**REQUIRED WORK**
Copy the data below in full, exactly as it appears.

·····

-- ==== Sys2Proof/Decode.lean ====
section
/-! DEFINITION. The decoder and the encoder. The formats are those of 30_encoding.md R112 to R142, the codes of
AMF, SF and TERM those of R143 to R145, the unused encodings those of R160. The code tables of Appendix A are the
parameter `CODES` (R6), a `Codes`; `standardCodes` is its default. `decodeWith` is total: a word that stands for no
instruction is rejected with the item of R160 that rejects it. `encodeWith` is written from the same format rules. -/

namespace Sys2Proof

/-- The `n`-bit field of the word `w` whose lowest bit is bit `lo` (R7, R110). -/
def fld (w : PmWord) (lo n : Nat) : BitVec n := w.extractLsb' lo n

/-- The one-bit field at bit `k`, as a truth value. -/
def bit (w : PmWord) (k : Nat) : Bool := fld w k 1 == 1#1

/-- The word that holds the field value `v` with its lowest bit at bit `lo`, and zeros elsewhere. -/
def put {n : Nat} (lo : Nat) (v : BitVec n) : PmWord := v.setWidth 24 <<< lo

/-- The word that holds the bit `b` at bit `k`. -/
def putBit (k : Nat) (b : Bool) : PmWord := put k (BitVec.ofBool b)

/-! The code tables of Appendix A (R146 to R158), a parameter of the machine (R6). -/

/-- The entry of a code table for the field value `b`. -/
def look {α : Type} {n : Nat} (t : Vector α (2 ^ n)) (b : BitVec n) : α := t[b.toNat]'b.isLt

/-- The lowest field value whose entry is `v`. -/
def codeOf {α : Type} [DecidableEq α] {n : Nat} (t : Vector α (2 ^ n)) (v : α) : BitVec n :=
  BitVec.ofNat n (t.toList.idxOf v)

/-- The tables of R146 to R158: PRESUMED, by the spec itself (log 3). The default of the parameter `CODES` (R6). -/
def standardCodes : Codes :=
  { aluXop := #v[.ax0, .ax1, .ar, .mr0, .mr1, .mr2, .sr0, .sr1]
    macXop := #v[.mx0, .mx1, .ar, .mr0, .mr1, .mr2, .sr0, .sr1]
    shiftXop := #v[some .si, none, some .ar, some .mr0, some .mr1, some .mr2, some .sr0, some .sr1]
    aluYop := #v[.ay0, .ay1, .af, .zero]
    macYop := #v[.my0, .my1, .mf, .zero]
    dest := #v[.result, .feedback]
    dreg := #v[.ax0, .ax1, .mx0, .mx1, .ay0, .ay1, .my0, .my1, .si, .se, .ar, .mr0, .mr1, .mr2, .sr0, .sr1]
    reg := #v[
      some (.dreg .ax0), some (.dreg .ax1), some (.dreg .mx0), some (.dreg .mx1),
      some (.dreg .ay0), some (.dreg .ay1), some (.dreg .my0), some (.dreg .my1),
      some (.dreg .si), some (.dreg .se), some (.dreg .ar), some (.dreg .mr0),
      some (.dreg .mr1), some (.dreg .mr2), some (.dreg .sr0), some (.dreg .sr1),
      some (.i 0), some (.i 1), some (.i 2), some (.i 3), some (.m 0), some (.m 1), some (.m 2), some (.m 3),
      some (.l 0), some (.l 1), some (.l 2), some (.l 3), none, none, none, none,
      some (.i 4), some (.i 5), some (.i 6), some (.i 7), some (.m 4), some (.m 5), some (.m 6), some (.m 7),
      some (.l 4), some (.l 5), some (.l 6), some (.l 7), none, none, none, none,
      some .astat, some .mstat, some .sstat, some .imask, some .icntl, some .cntr, some .sb, some .px,
      some .rx0, some .tx0, some .rx1, some .tx1, some .ifc, some .owrcntr, none, none]
    cond := #v[.eq, .ne, .gt, .le, .lt, .ge, .av, .notAv, .ac, .notAc, .neg, .pos, .mv, .notMv, .notCe, .always]
    bo := #v[none, some false, none, some true]
    constNum := #v[0, 1, 2, 3, 4, 5, 6, 7, 8, 9, 10, 11, 12, 13, 14, 15]
    dmDest := #v[.ax0, .ax1, .mx0, .mx1]
    pmDest := #v[.ay0, .ay1, .my0, .my1]
    dagSel := #v[.dag1, .dag2]
    pinOp := #v[.keep, .toggle, .reset, .set]
    modeOp := #v[.keep, .keepAlt, .dis, .ena]
    pop := #v[false, true]
    stsOp := #v[.keep, .keepAlt, .push, .pop]
    slowDiv := #v[none, some .n16, some .n32, none, some .n64, none, none, none, some .n128, none, none, none, none,
      none, none, none] }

·····

**RESULT OF THIS EXERCISE**
-- ==== Sys2Proof/Decode.lean ====
section
/-! DEFINITION. The decoder and the encoder. The formats are those of 30_encoding.md R112 to R142, the codes of
AMF, SF and TERM those of R143 to R145, the unused encodings those of R160. The code tables of Appendix A are the
parameter `CODES` (R6), a `Codes`; `standardCodes` is its default. `decodeWith` is total: a word that stands for no
instruction is rejected with the item of R160 that rejects it. `encodeWith` is written from the same format rules. -/

namespace Sys2Proof

/-- The `n`-bit field of the word `w` whose lowest bit is bit `lo` (R7, R110). -/
def fld (w : PmWord) (lo n : Nat) : BitVec n := w.extractLsb' lo n

/-- The one-bit field at bit `k`, as a truth value. -/
def bit (w : PmWord) (k : Nat) : Bool := fld w k 1 == 1#1

/-- The word that holds the field value `v` with its lowest bit at bit `lo`, and zeros elsewhere. -/
def put {n : Nat} (lo : Nat) (v : BitVec n) : PmWord := v.setWidth 24 <<< lo

/-- The word that holds the bit `b` at bit `k`. -/
def putBit (k : Nat) (b : Bool) : PmWord := put k (BitVec.ofBool b)

/-! The code tables of Appendix A (R146 to R158), a parameter of the machine (R6). -/

/-- The entry of a code table for the field value `b`. -/
def look {α : Type} {n : Nat} (t : Vector α (2 ^ n)) (b : BitVec n) : α := t[b.toNat]'b.isLt

/-- The lowest field value whose entry is `v`. -/
def codeOf {α : Type} [DecidableEq α] {n : Nat} (t : Vector α (2 ^ n)) (v : α) : BitVec n :=
  BitVec.ofNat n (t.toList.idxOf v)

/-- The tables of R146 to R158: PRESUMED, by the spec itself (log 3). The default of the parameter `CODES` (R6). -/
def standardCodes : Codes :=
  { aluXop := #v[.ax0, .ax1, .ar, .mr0, .mr1, .mr2, .sr0, .sr1]
    macXop := #v[.mx0, .mx1, .ar, .mr0, .mr1, .mr2, .sr0, .sr1]
    shiftXop := #v[some .si, none, some .ar, some .mr0, some .mr1, some .mr2, some .sr0, some .sr1]
    aluYop := #v[.ay0, .ay1, .af, .zero]
    macYop := #v[.my0, .my1, .mf, .zero]
    dest := #v[.result, .feedback]
    dreg := #v[.ax0, .ax1, .mx0, .mx1, .ay0, .ay1, .my0, .my1, .si, .se, .ar, .mr0, .mr1, .mr2, .sr0, .sr1]
    reg := #v[
      some (.dreg .ax0), some (.dreg .ax1), some (.dreg .mx0), some (.dreg .mx1),
      some (.dreg .ay0), some (.dreg .ay1), some (.dreg .my0), some (.dreg .my1),
      some (.dreg .si), some (.dreg .se), some (.dreg .ar), some (.dreg .mr0),
      some (.dreg .mr1), some (.dreg .mr2), some (.dreg .sr0), some (.dreg .sr1),
      some (.i 0), some (.i 1), some (.i 2), some (.i 3), some (.m 0), some (.m 1), some (.m 2), some (.m 3),
      some (.l 0), some (.l 1), some (.l 2), some (.l 3), none, none, none, none,
      some (.i 4), some (.i 5), some (.i 6), some (.i 7), some (.m 4), some (.m 5), some (.m 6), some (.m 7),
      some (.l 4), some (.l 5), some (.l 6), some (.l 7), none, none, none, none,
      some .astat, some .mstat, some .sstat, some .imask, some .icntl, some .cntr, some .sb, some .px,
      some .rx0, some .tx0, some .rx1, some .tx1, some .ifc, some .owrcntr, none, none]
    cond := #v[.eq, .ne, .gt, .le, .lt, .ge, .av, .notAv, .ac, .notAc, .neg, .pos, .mv, .notMv, .notCe, .always]
    bo := #v[none, some false, none, some true]
    constNum := #v[0, 1, 2, 3, 4, 5, 6, 7, 8, 9, 10, 11, 12, 13, 14, 15]
    dmDest := #v[.ax0, .ax1, .mx0, .mx1]
    pmDest := #v[.ay0, .ay1, .my0, .my1]
    dagSel := #v[.dag1, .dag2]
    pinOp := #v[.keep, .toggle, .reset, .set]
    modeOp := #v[.keep, .keepAlt, .dis, .ena]
    pop := #v[false, true]
    stsOp := #v[.keep, .keepAlt, .push, .pop]
    slowDiv := #v[none, some .n16, some .n32, none, some .n64, none, none, none, some .n128, none, none, none, none,
      none, none, none] }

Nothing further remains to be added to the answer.